#### What the exercise asks
The answer must consist only of the lines from the line with "-- ==== Sys2Proof/Laws/State.lean" to the line with "(s.setOp v).seq.r2 = s.seq.r2 := rfl", both included, exactly as they stand below.

Stored data entries
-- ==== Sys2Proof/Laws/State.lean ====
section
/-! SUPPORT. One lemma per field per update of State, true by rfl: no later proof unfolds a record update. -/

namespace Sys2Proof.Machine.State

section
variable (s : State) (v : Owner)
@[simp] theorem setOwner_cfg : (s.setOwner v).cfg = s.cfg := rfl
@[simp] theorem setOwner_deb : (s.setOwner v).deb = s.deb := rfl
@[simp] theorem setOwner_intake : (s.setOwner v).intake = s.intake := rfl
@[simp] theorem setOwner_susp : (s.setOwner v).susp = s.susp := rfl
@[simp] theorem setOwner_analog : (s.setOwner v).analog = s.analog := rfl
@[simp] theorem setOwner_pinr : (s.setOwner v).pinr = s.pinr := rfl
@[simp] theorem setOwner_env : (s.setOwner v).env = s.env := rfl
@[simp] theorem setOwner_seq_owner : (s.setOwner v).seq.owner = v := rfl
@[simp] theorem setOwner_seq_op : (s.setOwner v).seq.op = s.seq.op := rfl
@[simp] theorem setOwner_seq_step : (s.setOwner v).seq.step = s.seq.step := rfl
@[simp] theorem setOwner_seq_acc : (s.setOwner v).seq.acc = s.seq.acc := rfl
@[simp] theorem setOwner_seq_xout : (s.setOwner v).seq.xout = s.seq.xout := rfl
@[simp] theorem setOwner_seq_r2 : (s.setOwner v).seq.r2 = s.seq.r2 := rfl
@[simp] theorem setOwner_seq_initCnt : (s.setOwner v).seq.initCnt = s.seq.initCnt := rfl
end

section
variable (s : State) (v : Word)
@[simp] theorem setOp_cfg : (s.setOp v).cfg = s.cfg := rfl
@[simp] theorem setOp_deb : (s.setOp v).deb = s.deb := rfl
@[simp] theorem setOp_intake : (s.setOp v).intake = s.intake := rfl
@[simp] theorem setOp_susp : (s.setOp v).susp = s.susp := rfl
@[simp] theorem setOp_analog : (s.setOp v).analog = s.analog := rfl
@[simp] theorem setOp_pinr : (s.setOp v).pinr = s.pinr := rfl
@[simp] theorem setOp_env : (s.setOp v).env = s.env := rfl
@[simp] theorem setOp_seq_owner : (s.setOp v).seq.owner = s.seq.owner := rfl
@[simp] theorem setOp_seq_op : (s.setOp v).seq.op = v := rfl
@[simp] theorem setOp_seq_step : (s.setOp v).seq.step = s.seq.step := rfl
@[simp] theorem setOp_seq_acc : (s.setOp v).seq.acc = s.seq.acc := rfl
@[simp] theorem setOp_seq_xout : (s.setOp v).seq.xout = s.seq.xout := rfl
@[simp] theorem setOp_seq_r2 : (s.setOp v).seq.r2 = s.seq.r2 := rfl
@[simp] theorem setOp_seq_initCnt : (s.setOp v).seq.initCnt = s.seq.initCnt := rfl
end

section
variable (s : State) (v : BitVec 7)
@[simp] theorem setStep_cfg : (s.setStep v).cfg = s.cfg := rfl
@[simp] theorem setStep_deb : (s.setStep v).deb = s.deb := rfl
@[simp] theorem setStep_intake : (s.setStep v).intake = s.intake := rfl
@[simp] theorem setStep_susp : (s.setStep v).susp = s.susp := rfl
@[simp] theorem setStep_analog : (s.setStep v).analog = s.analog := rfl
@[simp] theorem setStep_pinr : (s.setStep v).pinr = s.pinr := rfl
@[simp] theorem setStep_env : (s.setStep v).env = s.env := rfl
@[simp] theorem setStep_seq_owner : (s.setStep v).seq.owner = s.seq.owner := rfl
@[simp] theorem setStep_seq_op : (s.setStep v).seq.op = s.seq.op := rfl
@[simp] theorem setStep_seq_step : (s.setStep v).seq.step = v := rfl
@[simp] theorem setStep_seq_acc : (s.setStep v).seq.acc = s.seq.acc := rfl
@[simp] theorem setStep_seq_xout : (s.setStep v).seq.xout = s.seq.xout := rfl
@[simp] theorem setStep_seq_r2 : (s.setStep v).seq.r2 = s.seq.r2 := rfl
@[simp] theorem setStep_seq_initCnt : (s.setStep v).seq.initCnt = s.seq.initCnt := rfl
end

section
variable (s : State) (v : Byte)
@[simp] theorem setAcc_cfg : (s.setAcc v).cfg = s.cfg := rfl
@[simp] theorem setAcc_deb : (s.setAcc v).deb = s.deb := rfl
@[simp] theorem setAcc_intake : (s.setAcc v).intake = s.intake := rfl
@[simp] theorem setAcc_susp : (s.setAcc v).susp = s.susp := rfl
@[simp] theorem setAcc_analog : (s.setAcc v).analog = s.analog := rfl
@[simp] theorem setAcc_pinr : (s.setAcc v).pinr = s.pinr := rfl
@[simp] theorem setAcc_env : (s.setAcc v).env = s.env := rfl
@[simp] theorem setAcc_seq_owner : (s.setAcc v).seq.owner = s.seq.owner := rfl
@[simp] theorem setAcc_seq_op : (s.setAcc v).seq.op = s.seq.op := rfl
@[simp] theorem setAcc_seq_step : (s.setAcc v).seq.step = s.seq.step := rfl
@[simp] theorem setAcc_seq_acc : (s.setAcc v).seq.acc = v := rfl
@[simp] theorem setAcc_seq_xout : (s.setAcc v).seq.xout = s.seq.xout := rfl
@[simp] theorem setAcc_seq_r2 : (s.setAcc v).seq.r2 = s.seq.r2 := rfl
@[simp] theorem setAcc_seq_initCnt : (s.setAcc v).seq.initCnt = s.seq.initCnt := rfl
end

---

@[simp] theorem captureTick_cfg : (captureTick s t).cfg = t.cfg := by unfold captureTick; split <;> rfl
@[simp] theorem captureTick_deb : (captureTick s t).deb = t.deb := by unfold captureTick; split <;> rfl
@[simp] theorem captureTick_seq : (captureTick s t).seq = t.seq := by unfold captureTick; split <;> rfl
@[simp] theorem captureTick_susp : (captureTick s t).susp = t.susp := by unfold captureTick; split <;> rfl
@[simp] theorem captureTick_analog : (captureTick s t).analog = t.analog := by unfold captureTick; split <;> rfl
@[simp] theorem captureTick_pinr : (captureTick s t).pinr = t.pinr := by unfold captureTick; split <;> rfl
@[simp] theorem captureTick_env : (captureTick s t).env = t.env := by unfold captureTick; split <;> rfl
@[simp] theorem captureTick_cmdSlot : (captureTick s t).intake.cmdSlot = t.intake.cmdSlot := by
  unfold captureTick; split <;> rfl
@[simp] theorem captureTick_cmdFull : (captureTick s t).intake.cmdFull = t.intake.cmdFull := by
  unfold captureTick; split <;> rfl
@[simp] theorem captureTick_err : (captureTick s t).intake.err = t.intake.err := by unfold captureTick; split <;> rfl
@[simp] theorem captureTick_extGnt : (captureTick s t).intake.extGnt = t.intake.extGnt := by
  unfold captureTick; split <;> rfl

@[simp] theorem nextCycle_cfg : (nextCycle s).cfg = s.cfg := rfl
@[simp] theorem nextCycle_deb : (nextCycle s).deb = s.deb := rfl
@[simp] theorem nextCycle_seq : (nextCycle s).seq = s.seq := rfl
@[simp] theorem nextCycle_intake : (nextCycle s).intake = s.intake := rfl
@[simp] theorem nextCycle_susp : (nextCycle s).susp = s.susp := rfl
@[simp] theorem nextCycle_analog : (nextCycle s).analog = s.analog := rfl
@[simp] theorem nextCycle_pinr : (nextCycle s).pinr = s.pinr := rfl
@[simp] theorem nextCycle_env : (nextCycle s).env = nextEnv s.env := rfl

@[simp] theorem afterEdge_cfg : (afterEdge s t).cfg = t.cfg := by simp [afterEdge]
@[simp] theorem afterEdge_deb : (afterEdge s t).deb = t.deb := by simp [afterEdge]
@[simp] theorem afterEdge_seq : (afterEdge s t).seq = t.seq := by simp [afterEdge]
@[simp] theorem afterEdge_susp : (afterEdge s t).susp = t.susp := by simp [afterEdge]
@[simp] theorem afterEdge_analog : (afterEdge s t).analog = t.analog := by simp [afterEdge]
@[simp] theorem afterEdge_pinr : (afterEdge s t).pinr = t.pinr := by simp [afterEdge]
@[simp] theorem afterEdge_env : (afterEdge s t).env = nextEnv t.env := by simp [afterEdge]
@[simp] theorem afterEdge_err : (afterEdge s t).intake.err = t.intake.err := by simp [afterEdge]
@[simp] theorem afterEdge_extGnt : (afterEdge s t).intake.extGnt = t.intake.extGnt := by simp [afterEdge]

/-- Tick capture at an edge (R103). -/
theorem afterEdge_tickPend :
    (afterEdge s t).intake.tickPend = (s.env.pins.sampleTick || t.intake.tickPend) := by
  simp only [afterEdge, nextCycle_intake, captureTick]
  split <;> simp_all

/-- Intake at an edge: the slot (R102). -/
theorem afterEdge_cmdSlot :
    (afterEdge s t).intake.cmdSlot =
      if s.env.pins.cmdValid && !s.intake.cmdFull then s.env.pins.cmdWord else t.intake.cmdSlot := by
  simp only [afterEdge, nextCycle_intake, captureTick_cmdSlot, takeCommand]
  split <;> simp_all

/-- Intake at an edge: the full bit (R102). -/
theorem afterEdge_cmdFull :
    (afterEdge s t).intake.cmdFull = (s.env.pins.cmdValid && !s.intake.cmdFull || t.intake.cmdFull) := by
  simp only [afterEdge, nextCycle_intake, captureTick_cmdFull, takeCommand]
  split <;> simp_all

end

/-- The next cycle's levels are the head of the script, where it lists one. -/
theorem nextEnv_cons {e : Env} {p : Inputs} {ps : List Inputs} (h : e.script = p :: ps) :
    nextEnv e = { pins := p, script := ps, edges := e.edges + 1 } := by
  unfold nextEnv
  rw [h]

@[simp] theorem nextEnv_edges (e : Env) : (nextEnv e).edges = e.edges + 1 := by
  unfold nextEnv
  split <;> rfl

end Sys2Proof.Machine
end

==

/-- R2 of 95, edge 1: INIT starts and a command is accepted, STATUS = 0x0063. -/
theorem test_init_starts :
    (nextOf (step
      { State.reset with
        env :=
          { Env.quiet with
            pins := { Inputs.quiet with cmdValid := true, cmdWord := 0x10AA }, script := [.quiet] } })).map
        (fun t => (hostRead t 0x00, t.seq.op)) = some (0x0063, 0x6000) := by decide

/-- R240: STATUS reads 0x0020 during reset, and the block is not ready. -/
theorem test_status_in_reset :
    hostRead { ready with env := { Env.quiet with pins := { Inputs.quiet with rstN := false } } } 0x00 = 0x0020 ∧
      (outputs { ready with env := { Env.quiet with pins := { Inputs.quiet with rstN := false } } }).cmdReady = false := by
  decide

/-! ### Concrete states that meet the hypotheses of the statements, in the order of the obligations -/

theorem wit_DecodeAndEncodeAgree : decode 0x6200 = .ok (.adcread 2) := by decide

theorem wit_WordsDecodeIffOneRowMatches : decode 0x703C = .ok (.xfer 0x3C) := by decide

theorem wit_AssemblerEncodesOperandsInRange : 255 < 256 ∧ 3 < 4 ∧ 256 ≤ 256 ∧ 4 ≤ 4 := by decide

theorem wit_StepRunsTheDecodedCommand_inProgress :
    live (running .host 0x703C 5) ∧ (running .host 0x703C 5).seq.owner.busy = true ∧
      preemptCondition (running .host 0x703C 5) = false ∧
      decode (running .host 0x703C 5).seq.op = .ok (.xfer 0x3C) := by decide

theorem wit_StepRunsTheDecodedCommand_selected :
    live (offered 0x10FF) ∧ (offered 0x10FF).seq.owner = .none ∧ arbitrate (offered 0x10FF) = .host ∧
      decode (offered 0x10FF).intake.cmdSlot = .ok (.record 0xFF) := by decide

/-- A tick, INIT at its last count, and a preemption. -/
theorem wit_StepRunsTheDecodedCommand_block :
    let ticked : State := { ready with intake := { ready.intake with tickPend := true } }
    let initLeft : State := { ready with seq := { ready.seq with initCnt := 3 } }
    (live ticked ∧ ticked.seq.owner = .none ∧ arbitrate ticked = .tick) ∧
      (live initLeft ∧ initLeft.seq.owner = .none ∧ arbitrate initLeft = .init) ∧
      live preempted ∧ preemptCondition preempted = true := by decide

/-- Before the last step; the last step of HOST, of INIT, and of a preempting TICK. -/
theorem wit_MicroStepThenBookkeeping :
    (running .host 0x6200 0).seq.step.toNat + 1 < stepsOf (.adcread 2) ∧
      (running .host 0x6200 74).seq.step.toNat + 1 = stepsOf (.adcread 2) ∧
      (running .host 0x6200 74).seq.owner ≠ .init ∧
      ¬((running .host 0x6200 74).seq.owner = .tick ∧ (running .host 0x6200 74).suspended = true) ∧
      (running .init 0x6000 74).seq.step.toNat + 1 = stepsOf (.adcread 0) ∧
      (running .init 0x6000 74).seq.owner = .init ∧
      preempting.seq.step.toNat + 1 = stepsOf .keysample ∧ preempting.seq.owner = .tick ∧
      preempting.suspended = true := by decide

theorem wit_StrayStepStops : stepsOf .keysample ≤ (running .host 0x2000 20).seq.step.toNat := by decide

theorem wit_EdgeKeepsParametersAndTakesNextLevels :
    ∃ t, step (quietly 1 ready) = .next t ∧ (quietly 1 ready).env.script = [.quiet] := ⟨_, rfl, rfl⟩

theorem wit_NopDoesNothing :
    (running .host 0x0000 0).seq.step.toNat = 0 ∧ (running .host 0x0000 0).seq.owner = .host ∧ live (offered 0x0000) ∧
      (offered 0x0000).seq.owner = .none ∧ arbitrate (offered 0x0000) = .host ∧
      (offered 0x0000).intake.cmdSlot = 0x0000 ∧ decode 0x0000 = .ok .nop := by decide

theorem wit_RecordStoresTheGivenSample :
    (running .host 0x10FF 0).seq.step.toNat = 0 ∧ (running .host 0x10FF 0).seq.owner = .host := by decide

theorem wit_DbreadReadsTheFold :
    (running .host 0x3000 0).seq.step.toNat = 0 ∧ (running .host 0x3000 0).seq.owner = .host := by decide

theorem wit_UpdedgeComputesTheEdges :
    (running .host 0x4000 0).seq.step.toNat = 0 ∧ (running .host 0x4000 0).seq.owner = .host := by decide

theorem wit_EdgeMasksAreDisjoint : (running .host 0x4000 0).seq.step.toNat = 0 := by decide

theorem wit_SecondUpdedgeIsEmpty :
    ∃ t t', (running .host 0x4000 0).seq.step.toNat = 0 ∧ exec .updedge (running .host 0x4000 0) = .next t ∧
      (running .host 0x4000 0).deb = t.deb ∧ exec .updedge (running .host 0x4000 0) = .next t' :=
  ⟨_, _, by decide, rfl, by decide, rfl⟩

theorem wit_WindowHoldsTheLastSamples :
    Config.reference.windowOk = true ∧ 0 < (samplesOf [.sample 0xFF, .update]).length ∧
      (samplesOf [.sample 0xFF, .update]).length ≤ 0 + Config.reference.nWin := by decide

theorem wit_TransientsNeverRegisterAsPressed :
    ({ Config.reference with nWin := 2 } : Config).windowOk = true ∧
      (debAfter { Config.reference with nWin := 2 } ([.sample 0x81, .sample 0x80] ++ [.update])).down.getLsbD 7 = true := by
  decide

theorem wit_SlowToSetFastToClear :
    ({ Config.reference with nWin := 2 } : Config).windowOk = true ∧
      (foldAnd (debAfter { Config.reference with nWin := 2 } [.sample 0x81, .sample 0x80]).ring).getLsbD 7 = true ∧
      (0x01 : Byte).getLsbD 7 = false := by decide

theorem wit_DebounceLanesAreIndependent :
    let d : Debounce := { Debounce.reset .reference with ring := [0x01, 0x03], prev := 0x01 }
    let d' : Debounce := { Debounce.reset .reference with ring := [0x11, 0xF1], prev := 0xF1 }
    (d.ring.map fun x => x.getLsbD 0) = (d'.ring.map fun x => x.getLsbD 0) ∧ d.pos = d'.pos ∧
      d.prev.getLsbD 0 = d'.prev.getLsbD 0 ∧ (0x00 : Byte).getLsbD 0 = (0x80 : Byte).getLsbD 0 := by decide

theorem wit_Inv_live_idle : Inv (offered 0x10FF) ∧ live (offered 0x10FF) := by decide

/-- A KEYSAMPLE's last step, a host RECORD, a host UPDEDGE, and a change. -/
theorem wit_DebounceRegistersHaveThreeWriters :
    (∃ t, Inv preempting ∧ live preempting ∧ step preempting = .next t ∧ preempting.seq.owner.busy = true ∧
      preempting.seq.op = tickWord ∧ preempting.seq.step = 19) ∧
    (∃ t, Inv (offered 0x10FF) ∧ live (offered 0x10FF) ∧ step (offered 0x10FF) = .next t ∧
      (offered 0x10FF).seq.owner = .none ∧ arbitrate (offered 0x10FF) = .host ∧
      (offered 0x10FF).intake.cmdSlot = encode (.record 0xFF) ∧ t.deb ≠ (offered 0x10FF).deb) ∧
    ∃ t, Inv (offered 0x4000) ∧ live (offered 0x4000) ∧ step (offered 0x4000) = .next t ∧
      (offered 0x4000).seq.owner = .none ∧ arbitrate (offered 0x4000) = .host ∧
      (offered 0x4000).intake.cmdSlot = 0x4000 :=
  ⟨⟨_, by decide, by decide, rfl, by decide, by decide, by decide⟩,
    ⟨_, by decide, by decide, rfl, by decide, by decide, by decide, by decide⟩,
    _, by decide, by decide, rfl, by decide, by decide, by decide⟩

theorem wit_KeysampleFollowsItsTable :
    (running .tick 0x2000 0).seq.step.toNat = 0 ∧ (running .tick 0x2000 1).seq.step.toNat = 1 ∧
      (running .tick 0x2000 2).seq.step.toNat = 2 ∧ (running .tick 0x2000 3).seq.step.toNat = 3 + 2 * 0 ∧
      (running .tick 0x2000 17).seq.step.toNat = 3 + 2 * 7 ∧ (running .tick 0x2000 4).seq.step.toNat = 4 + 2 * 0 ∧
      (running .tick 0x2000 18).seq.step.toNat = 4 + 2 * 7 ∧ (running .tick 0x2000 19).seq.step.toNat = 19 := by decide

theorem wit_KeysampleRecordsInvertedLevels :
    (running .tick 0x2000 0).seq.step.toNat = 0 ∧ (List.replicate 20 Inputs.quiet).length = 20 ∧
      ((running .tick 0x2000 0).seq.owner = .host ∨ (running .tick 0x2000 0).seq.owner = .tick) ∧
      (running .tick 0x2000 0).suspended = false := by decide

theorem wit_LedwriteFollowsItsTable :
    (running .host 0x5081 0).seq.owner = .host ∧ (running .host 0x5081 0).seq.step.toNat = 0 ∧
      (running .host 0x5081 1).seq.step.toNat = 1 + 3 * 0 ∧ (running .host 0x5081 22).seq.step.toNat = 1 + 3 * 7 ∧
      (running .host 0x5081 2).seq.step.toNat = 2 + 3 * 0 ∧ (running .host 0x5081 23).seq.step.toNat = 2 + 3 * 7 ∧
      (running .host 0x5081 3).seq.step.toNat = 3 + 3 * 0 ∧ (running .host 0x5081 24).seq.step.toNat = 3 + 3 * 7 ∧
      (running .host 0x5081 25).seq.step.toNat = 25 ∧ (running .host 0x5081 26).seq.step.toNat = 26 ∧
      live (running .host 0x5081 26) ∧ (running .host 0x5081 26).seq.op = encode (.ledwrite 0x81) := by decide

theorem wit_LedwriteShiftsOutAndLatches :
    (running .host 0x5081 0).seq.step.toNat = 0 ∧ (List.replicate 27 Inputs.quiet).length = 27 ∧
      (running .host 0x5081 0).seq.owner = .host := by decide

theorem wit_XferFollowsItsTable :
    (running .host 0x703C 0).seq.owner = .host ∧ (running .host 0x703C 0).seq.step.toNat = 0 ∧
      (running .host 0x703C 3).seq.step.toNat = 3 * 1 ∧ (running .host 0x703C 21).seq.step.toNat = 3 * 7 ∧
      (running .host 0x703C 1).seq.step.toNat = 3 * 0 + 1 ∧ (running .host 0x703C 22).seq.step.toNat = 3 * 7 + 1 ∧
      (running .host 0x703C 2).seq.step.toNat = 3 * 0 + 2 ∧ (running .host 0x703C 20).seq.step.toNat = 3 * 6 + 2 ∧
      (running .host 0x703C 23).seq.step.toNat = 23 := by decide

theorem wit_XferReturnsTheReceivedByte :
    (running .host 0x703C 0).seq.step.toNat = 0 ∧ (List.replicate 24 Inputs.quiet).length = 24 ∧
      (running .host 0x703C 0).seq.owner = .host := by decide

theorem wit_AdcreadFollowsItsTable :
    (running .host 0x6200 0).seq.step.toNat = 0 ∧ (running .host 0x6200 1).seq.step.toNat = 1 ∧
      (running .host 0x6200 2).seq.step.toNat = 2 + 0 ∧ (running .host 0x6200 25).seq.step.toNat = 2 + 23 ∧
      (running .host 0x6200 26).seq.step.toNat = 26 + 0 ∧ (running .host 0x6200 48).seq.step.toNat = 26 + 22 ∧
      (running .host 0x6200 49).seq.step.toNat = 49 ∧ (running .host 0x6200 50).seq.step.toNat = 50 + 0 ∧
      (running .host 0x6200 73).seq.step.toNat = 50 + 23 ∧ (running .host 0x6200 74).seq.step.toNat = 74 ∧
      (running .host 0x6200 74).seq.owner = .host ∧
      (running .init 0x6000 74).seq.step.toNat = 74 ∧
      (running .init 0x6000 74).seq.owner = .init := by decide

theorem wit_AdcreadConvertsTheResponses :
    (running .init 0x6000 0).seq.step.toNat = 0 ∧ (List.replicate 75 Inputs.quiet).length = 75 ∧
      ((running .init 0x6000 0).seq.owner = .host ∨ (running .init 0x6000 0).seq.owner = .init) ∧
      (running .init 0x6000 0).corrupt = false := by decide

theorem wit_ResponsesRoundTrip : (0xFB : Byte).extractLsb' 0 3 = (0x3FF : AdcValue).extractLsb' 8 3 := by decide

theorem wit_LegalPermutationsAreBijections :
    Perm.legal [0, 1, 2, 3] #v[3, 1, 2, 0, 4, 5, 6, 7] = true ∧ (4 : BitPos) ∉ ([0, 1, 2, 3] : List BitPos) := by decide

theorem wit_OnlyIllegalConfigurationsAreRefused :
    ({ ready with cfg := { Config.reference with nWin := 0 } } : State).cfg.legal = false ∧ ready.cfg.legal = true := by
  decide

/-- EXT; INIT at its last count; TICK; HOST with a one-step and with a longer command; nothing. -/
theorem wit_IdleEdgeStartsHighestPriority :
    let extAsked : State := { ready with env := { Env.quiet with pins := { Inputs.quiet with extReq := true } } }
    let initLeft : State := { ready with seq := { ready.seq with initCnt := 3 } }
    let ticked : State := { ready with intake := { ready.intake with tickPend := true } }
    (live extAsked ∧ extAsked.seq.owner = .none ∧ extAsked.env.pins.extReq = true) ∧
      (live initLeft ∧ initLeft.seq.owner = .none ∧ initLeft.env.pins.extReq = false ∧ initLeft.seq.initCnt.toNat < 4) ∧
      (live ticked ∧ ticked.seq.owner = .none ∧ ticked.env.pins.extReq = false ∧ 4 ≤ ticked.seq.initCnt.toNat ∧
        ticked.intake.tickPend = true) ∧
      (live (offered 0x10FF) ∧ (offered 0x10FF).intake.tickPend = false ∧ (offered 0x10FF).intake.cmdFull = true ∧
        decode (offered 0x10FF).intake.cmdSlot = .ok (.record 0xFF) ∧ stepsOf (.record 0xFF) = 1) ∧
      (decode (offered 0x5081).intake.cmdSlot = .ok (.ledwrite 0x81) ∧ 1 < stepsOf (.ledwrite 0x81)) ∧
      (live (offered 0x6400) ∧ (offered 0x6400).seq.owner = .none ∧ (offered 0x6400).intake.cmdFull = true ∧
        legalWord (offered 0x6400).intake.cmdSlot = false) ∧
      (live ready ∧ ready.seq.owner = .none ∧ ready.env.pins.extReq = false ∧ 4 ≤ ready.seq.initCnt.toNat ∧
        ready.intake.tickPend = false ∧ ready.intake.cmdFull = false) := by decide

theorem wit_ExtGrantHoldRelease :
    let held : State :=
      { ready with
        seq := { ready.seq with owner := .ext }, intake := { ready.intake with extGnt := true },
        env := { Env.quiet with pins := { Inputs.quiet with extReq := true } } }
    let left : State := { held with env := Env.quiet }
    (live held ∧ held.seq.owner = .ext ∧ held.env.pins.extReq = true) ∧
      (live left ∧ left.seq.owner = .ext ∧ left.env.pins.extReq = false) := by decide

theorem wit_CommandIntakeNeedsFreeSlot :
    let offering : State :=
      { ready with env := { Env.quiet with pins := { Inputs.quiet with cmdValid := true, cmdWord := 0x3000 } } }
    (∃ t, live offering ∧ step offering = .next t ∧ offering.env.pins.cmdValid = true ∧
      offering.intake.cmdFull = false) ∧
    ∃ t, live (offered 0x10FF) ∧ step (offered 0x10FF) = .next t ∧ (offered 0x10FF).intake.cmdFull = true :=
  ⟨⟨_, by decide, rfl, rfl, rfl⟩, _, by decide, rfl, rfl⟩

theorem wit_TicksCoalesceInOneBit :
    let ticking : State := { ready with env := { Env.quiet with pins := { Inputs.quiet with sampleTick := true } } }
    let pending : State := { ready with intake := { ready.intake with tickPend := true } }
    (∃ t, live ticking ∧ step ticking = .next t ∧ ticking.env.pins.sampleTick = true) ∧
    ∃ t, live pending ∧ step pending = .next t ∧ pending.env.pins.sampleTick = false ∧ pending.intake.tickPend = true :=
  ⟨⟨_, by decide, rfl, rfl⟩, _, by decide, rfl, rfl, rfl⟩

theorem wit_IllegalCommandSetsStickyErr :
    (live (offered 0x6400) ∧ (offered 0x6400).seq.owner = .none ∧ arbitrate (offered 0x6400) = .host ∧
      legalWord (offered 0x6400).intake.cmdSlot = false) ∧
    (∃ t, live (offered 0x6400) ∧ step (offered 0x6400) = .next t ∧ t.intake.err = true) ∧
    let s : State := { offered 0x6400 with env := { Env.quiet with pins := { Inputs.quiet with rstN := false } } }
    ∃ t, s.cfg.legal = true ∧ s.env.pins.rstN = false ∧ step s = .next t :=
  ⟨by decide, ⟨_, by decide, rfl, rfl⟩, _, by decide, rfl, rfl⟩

#### Solution
-- ==== Sys2Proof/Laws/State.lean ====
section
/-! SUPPORT. One lemma per field per update of State, true by rfl: no later proof unfolds a record update. -/

namespace Sys2Proof.Machine.State

section
variable (s : State) (v : Owner)
@[simp] theorem setOwner_cfg : (s.setOwner v).cfg = s.cfg := rfl
@[simp] theorem setOwner_deb : (s.setOwner v).deb = s.deb := rfl
@[simp] theorem setOwner_intake : (s.setOwner v).intake = s.intake := rfl
@[simp] theorem setOwner_susp : (s.setOwner v).susp = s.susp := rfl
@[simp] theorem setOwner_analog : (s.setOwner v).analog = s.analog := rfl
@[simp] theorem setOwner_pinr : (s.setOwner v).pinr = s.pinr := rfl
@[simp] theorem setOwner_env : (s.setOwner v).env = s.env := rfl
@[simp] theorem setOwner_seq_owner : (s.setOwner v).seq.owner = v := rfl
@[simp] theorem setOwner_seq_op : (s.setOwner v).seq.op = s.seq.op := rfl
@[simp] theorem setOwner_seq_step : (s.setOwner v).seq.step = s.seq.step := rfl
@[simp] theorem setOwner_seq_acc : (s.setOwner v).seq.acc = s.seq.acc := rfl
@[simp] theorem setOwner_seq_xout : (s.setOwner v).seq.xout = s.seq.xout := rfl
@[simp] theorem setOwner_seq_r2 : (s.setOwner v).seq.r2 = s.seq.r2 := rfl
@[simp] theorem setOwner_seq_initCnt : (s.setOwner v).seq.initCnt = s.seq.initCnt := rfl
end

section
variable (s : State) (v : Word)
@[simp] theorem setOp_cfg : (s.setOp v).cfg = s.cfg := rfl
@[simp] theorem setOp_deb : (s.setOp v).deb = s.deb := rfl
@[simp] theorem setOp_intake : (s.setOp v).intake = s.intake := rfl
@[simp] theorem setOp_susp : (s.setOp v).susp = s.susp := rfl
@[simp] theorem setOp_analog : (s.setOp v).analog = s.analog := rfl
@[simp] theorem setOp_pinr : (s.setOp v).pinr = s.pinr := rfl
@[simp] theorem setOp_env : (s.setOp v).env = s.env := rfl
@[simp] theorem setOp_seq_owner : (s.setOp v).seq.owner = s.seq.owner := rfl
@[simp] theorem setOp_seq_op : (s.setOp v).seq.op = v := rfl
@[simp] theorem setOp_seq_step : (s.setOp v).seq.step = s.seq.step := rfl
@[simp] theorem setOp_seq_acc : (s.setOp v).seq.acc = s.seq.acc := rfl
@[simp] theorem setOp_seq_xout : (s.setOp v).seq.xout = s.seq.xout := rfl
@[simp] theorem setOp_seq_r2 : (s.setOp v).seq.r2 = s.seq.r2 := rfl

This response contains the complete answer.